I am finally getting to learn AlfredApp Workflows. Previously they looked rather daunting to me.
Since I moved to a new laptop I’m learning to do more with AlfredApp (it is Mac only, and I use the paid PowerPack option). On my old laptop I first only used it for custom search, such as finding a business on Open Street Map. Later I added the automated expansion of text snippets, which saves me a lot of typing during the day.
AlfredApp also allows you to make Workflows, where you string together triggers, inputs, operators, actions and outputs to automate tasks on your machine. I had previously looked at Workflows but they seemed complicated to me, judging by some example workflows I downloaded that weren’t at all clear to me. Early this morning I came across this video of Automating All The Things, where Aron Korenblit talks with Chris Messina about using Workflows (it was early and I did not jot down where I found the vid, in someone’s RSS, mastodon stream or someplace else, so HT to whoever pushed it in my stream)
this is just a screenshot from the video that links to the video on YT, not a video player: I didn’t want to embed YT video.

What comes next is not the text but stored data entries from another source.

-- ==== Sys2Proof/Syntax.lean ====
section
/-! DEFINITION. The commands of the block, one constructor for each row of the opcode table, with the operands that the row's
rule gives the command. A row that happens in time (a tick, a completion, an expiry) is a command too: whoever sends it says
that it happens now. Operands that only the outside knows (a measured value, what a check found) come with it. -/

namespace Sys2Proof

/-- The requester of an I/O access (R97): a cell, the debug port or the image loader. -/
inductive Requester where
  | cell (c : Fin 64)
  | debug
  | loader
deriving DecidableEq, Repr

/-- What the caliper finds in the vectors that a cell sends outward (R213-R217): the port, and the bits of its vector that differ. -/
inductive Caliper where
  | agree
  /-- a pair differs, or no two members of a triple agree -/
  | differ (port : Fin 5) (bits : BitVec 160)
  /-- one member of a triple differs from the other two -/
  | minority (pos : Fin 4) (port : Fin 5) (bits : BitVec 160)
  /-- the two comparators disagree -/
  | comparators (port : Fin 5) (bits : BitVec 160)
deriving DecidableEq, Repr

/-- What every op word brings beside its operands (R354): the cell that issues it, its predicate, its STOP bit, and what the
caliper finds in what its bundle sends. -/
structure OpHdr where
  cell : Fin 64
  pred : Fin 8
  stop : Bool
  cal  : Caliper
deriving DecidableEq, Repr

/-- A first failure: address or word index, element, operation, bit, and whether it lies in an instruction SRAM. -/
structure BistFail where
  adr   : Fin 68719476736
  elem  : Fin 16
  op    : Fin 8
  bit   : Fin 80
  isram : Bool
deriving DecidableEq, Repr

/-- One sample of the tamper monitor (R576): the mesh resistances in 10 Ω, the open switches, and whether the I/O rail lies outside its ±10 %. -/
structure TamperIn where
  mesh : List (BitVec 18)
  sw   : BitVec 2
  rail : Bool
deriving DecidableEq, Repr

/-- A sample of the tamper monitor, and how many samples in a row its inputs have been bad. -/
structure TamperRun where
  sample : TamperIn
  count  : BitVec 6
deriving DecidableEq, Repr

/-- A zero crossing (R57): the mains voltage that crosses, and whether its phase error was below 2° (R58). -/
structure Crossing where
  ph   : Fin 4
  good : Bool
deriving DecidableEq, Repr

/-- A loss of a mains domain's lock (R58), and what caused it. -/
structure LockLoss where
  dom : Fin 32
  why : Fin 3
deriving DecidableEq, Repr

/-- A reading of a port in modes 1 and 3: a current, and the line code of the second sensor (R152). -/
structure LoopIn where
  cur  : Half
  line : Fin 3
deriving DecidableEq, Repr

/-- The restart of a furrow's group, and whether a word of its JOIN could not be corrected (R224, R233). -/
structure RestartJoin where
  fur : Fin 16
  bad : Bool
deriving DecidableEq, Repr

/-- Bits that the two comparators of a caliper test find (R241). -/
structure TestFound where
  a : BitVec 160
  b : BitVec 160
deriving DecidableEq, Repr
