-- ==== Sys2Proof/Decode.lean ====
section
/-! DEFINITION. The commands that a word spells by the opcode table's bits. The table gives no row any bits, so no word spells a
command; the words of a cell's ops (R354) are read by `Machine.opOfWord`. -/

namespace Sys2Proof

/-- The command that a word of `nbits` bits spells: none, as the table gives its rows no bits. -/
def decodeTableWord (_nbits _w : Nat) : Option Instr := none

end Sys2Proof
end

This morning I reckoned I wasn’t going to watch a 87 minute video, but I was wrong (though I did jump forward a few times). Chris takes Aron through the basics of building your own Workflows, and I now get what they are and how to build my own. First I’ve added some fairly easy things, like having typing ‘read’ open up my fresh articles in my TinyTinyRSS feedreader instance, or typing ‘blog’ followed by a type of post, e.g. ‘blog bookmark’ open up the correct editing window for it. Next, I will be thinking through my local routines and context switches, and how I might be able to assist myself by automating them. The video starts with a few quick tips on how to make AlfredApp easier to access and use for yourself, so it can get embedded in your muscle memory.
I’ve been using Alfred forever, and so your video is very, very helpful to me, as Alfred has evolved while I’ve continued to use it for the same core things I have always used it for.

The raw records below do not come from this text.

/-- Address of BFINFO (R295). -/
def bFinfo : Nat := 0x0F0000 + 3
def BFinfo.ELEM : Span := ⟨35, 32⟩
def BFinfo.OP : Span := ⟨31, 29⟩
def BFinfo.BIT : Span := ⟨28, 22⟩
def BFinfo.ISRAM : Span := ⟨21, 21⟩
def BFinfo.V : Span := ⟨20, 20⟩
def BFinfo.desc : RegDesc := ⟨false, [⟨BFinfo.ELEM, .ro, 0⟩,
  ⟨BFinfo.OP, .ro, 0⟩,
  ⟨BFinfo.BIT, .ro, 0⟩,
  ⟨BFinfo.ISRAM, .ro, 0⟩,
  ⟨BFinfo.V, .w1c, 0⟩]⟩

/-- Address of BPAT (R295). -/
def bPat : Nat := 0x0F0000 + 4
def BPat.PAT : Span := ⟨71, 0⟩
def BPat.desc : RegDesc := ⟨true, [⟨BPat.PAT, .rw, 0⟩]⟩

/-- Address of BROT (R295). -/
def bRot : Nat := 0x0F0000 + 6
def BRot.EN : Span := ⟨35, 35⟩
def BRot.PER : Span := ⟨34, 23⟩
def BRot.NEXT : Span := ⟨22, 19⟩
def BRot.NTEST : Span := ⟨18, 10⟩
def BRot.desc : RegDesc := ⟨false, [⟨BRot.EN, .rwl, 0⟩,
  ⟨BRot.PER, .rwl, 0⟩,
  ⟨BRot.NEXT, .ro, 0⟩,
  ⟨BRot.NTEST, .rc, 0⟩]⟩

/-- Address of BSCRUB (R295). -/
def bScrub : Nat := 0x0F0000 + 7
def BScrub.EN : Span := ⟨35, 35⟩
def BScrub.PASSH : Span := ⟨34, 27⟩
def BScrub.CORR : Span := ⟨26, 18⟩
def BScrub.UNC : Span := ⟨17, 9⟩
def BScrub.desc : RegDesc := ⟨false, [⟨BScrub.EN, .rwl, 0⟩,
  ⟨BScrub.PASSH, .rwl, 0⟩,
  ⟨BScrub.CORR, .rc, 0⟩,
  ⟨BScrub.UNC, .rc, 0⟩]⟩

/-- Address of BDRAM (R295). -/
def bDram : Nat := 0x0F0000 + 8
def BDram.BASE : Span := ⟨35, 0⟩
def BDram.desc : RegDesc := ⟨false, [⟨BDram.BASE, .rw, 0x100000000⟩]⟩

/-- Address of BPRG (R295). -/
def bPrg (k : Nat) : Nat := 0x0F0010 + k
def BPrg.ORD : Span := ⟨35, 34⟩
def BPrg.NOPS : Span := ⟨33, 31⟩
def BPrg.OPS : Span := ⟨30, 19⟩
def BPrg.LAST : Span := ⟨18, 18⟩
def BPrg.desc : RegDesc := ⟨false, [⟨BPrg.ORD, .rw, 0⟩,
  ⟨BPrg.NOPS, .rw, 0⟩,
  ⟨BPrg.OPS, .rw, 0⟩,
  ⟨BPrg.LAST, .rw, 0⟩]⟩

/-- Address of DRCTL (R320). -/
def drCtl : Nat := 0x070000
def DrCtl.IE : Span := ⟨35, 28⟩
def DrCtl.REMEAS : Span := ⟨27, 27⟩
def DrCtl.desc : RegDesc := ⟨false, [⟨DrCtl.IE, .rw, 0⟩,
  ⟨DrCtl.REMEAS, .wo, 0⟩]⟩

/-- Address of DRSTAT (R320). -/
def drStat : Nat := 0x070000 + 1
def DrStat.SHED : Span := ⟨35, 35⟩
def DrStat.READY : Span := ⟨34, 34⟩
def DrStat.BANKREF : Span := ⟨33, 33⟩
def DrStat.BREF : Span := ⟨32, 30⟩
def DrStat.DLOST : Span := ⟨29, 29⟩
def DrStat.CHG : Span := ⟨28, 28⟩
def DrStat.CAUSE : Span := ⟨27, 20⟩
def DrStat.desc : RegDesc := ⟨false, [⟨DrStat.SHED, .ro, 0⟩,
  ⟨DrStat.READY, .ro, 0⟩,
  ⟨DrStat.BANKREF, .ro, 0⟩,
  ⟨DrStat.BREF, .ro, 0⟩,
  ⟨DrStat.DLOST, .w1c, 0⟩,
  ⟨DrStat.CHG, .ro, 0⟩,
  ⟨DrStat.CAUSE, .w1c, 0⟩]⟩

/-- Address of DRWEIR (R321). -/
def drWeir : Nat := 0x070000 + 2
def DrWeir.WARN : Span := ⟨35, 26⟩
def DrWeir.desc : RegDesc := ⟨false, [⟨DrWeir.WARN, .rwl, 0x57⟩]⟩

/-- Address of DRBANK (R321). -/
def drBank : Nat := 0x070000 + 3
def DrBank.EMAX : Span := ⟨35, 24⟩
def DrBank.VSET : Span := ⟨23, 11⟩
def DrBank.ICH : Span := ⟨10, 3⟩
def DrBank.desc : RegDesc := ⟨false, [⟨DrBank.EMAX, .rwl, 0x32⟩,
  ⟨DrBank.VSET, .rwl, 0x7D0⟩,
  ⟨DrBank.ICH, .rwl, 0x14⟩]⟩

/-- Address of DRBSTAT (R321). -/
def drBstat : Nat := 0x070000 + 4
def DrBstat.CAP : Span := ⟨35, 16⟩
def DrBstat.VCHG : Span := ⟨15, 3⟩
def DrBstat.desc : RegDesc := ⟨false, [⟨DrBstat.CAP, .ro, 0⟩,
  ⟨DrBstat.VCHG, .ro, 0⟩]⟩

/-- Address of DRMEAS (R322). -/
def drMeas : Nat := 0x070000 + 5
def DrMeas.VIN : Span := ⟨35, 18⟩
def DrMeas.HOLD : Span := ⟨17, 0⟩
def DrMeas.desc : RegDesc := ⟨false, [⟨DrMeas.VIN, .ro, 0⟩,
  ⟨DrMeas.HOLD, .ro, 0⟩]⟩

/-- Address of DRPWR (R322). -/
def drPwr : Nat := 0x070000 + 6
def DrPwr.PIN : Span := ⟨35, 18⟩
def DrPwr.IIN : Span := ⟨17, 0⟩
def DrPwr.desc : RegDesc := ⟨false, [⟨DrPwr.PIN, .ro, 0⟩,
  ⟨DrPwr.IIN, .ro, 0⟩]⟩

/-- Address of DRCOSTA (R323). -/
def drCostA : Nat := 0x070000 + 7
def DrCostA.CBASE : Span := ⟨35, 18⟩
def DrCostA.COUT : Span := ⟨17, 0⟩
def DrCostA.desc : RegDesc := ⟨false, [⟨DrCostA.CBASE, .rwl, 0x5DC⟩,
  ⟨DrCostA.COUT, .rwl, 0xC8⟩]⟩

/-- Address of DRCOSTB (R323). -/
def drCostB : Nat := 0x070000 + 8
def DrCostB.CWORD : Span := ⟨35, 18⟩
def DrCostB.CFRM : Span := ⟨17, 0⟩
def DrCostB.desc : RegDesc := ⟨false, [⟨DrCostB.CWORD, .rwl, 5⟩,
  ⟨DrCostB.CFRM, .rwl, 0x64⟩]⟩

/-- Address of DRCOSTC (R323). -/
def drCostC : Nat := 0x070000 + 9
def DrCostC.ESYS : Span := ⟨35, 18⟩
def DrCostC.ETA : Span := ⟨17, 11⟩
def DrCostC.MARG : Span := ⟨10, 5⟩
def DrCostC.LOWB : Span := ⟨4, 0⟩
def DrCostC.desc : RegDesc := ⟨false, [⟨DrCostC.ESYS, .rwl, 0x2710⟩,
  ⟨DrCostC.ETA, .rwl, 0x55⟩,
  ⟨DrCostC.MARG, .rwl, 0xA⟩,
  ⟨DrCostC.LOWB, .rwl, 0⟩]⟩

/-- Address of DRSHED (R324). -/
def drShed : Nat := 0x070000 + 0xA
def DrShed.STEP : Span := ⟨35, 32⟩
def DrShed.RUN : Span := ⟨31, 31⟩
def DrShed.END : Span := ⟨30, 30⟩
def DrShed.OVRN : Span := ⟨29, 29⟩
def DrShed.TW : Span := ⟨28, 12⟩
def DrShed.desc : RegDesc := ⟨false, [⟨DrShed.STEP, .ro, 0⟩,
  ⟨DrShed.RUN, .ro, 0⟩,
  ⟨DrShed.END, .ro, 0⟩,
  ⟨DrShed.OVRN, .w1c, 0⟩,
  ⟨DrShed.TW, .ro, 0⟩]⟩

/-- Address of DRLOCK (R324). -/
def drLock : Nat := 0x070000 + 0xB
def DrLock.LK : Span := ⟨0, 0⟩
def DrLock.desc : RegDesc := ⟨false, [⟨DrLock.LK, .ro, 0⟩]⟩

/-- Address of DRUSE (R325). -/
def drUse : Nat := 0x070000 + 0xC
def DrUse.E : Span := ⟨71, 0⟩
def DrUse.desc : RegDesc := ⟨true, [⟨DrUse.E, .ro, 0⟩]⟩

/-- Address of DROBL (R325). -/
def drObl : Nat := 0x070000 + 0xE
def DrObl.E : Span := ⟨71, 0⟩
def DrObl.desc : RegDesc := ⟨true, [⟨DrObl.E, .ro, 0⟩]⟩

/-- Address of DRRESV (R325). -/
def drResv : Nat := 0x070000 + 0x10
def DrResv.E : Span := ⟨71, 0⟩
def DrResv.desc : RegDesc := ⟨true, [⟨DrResv.E, .ro, 0⟩]⟩

/-- Address of DRAVL (R325). -/
def drAvl : Nat := 0x070000 + 0x12
def DrAvl.E : Span := ⟨71, 0⟩
def DrAvl.desc : RegDesc := ⟨true, [⟨DrAvl.E, .ro, 0⟩]⟩

/-- Address of DRSP (R326). -/
def drSp (k : Nat) : Nat := 0x070000 + 0x20 + k
def DrSp.OP : Span := ⟨35, 32⟩
def DrSp.WAIT : Span := ⟨31, 24⟩
def DrSp.EJ : Span := ⟨23, 16⟩
def DrSp.ARG : Span := ⟨15, 0⟩
def DrSp.desc : RegDesc := ⟨false, [⟨DrSp.OP, .rwl, 0⟩,
  ⟨DrSp.WAIT, .rwl, 0⟩,
  ⟨DrSp.EJ, .rwl, 0⟩,
  ⟨DrSp.ARG, .rwl, 0⟩]⟩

Among the ways I use Alfred, several times a day, especially when writing blogs posts where I want to refer to earlier posts, I trigger a custom “Web Search” in Alfred, keyword “ruk” with search URL http://ruk.ca/search/node/{query} — this makes it really easy to look up posts-past.
(The equivalent search URL for this blog would be https://www.zylstra.org/blog/?s={query})
You’re welcome, and thanks: I’ve copied your search-my-own-blog tip.
Thanks for the link to the video. I’ve done a few workflows and, like Ton, had some difficulty really understanding how they work, so I am going to find time for this. I don’t think Automators.fm has ever done an episode on Alfred; I wish they would.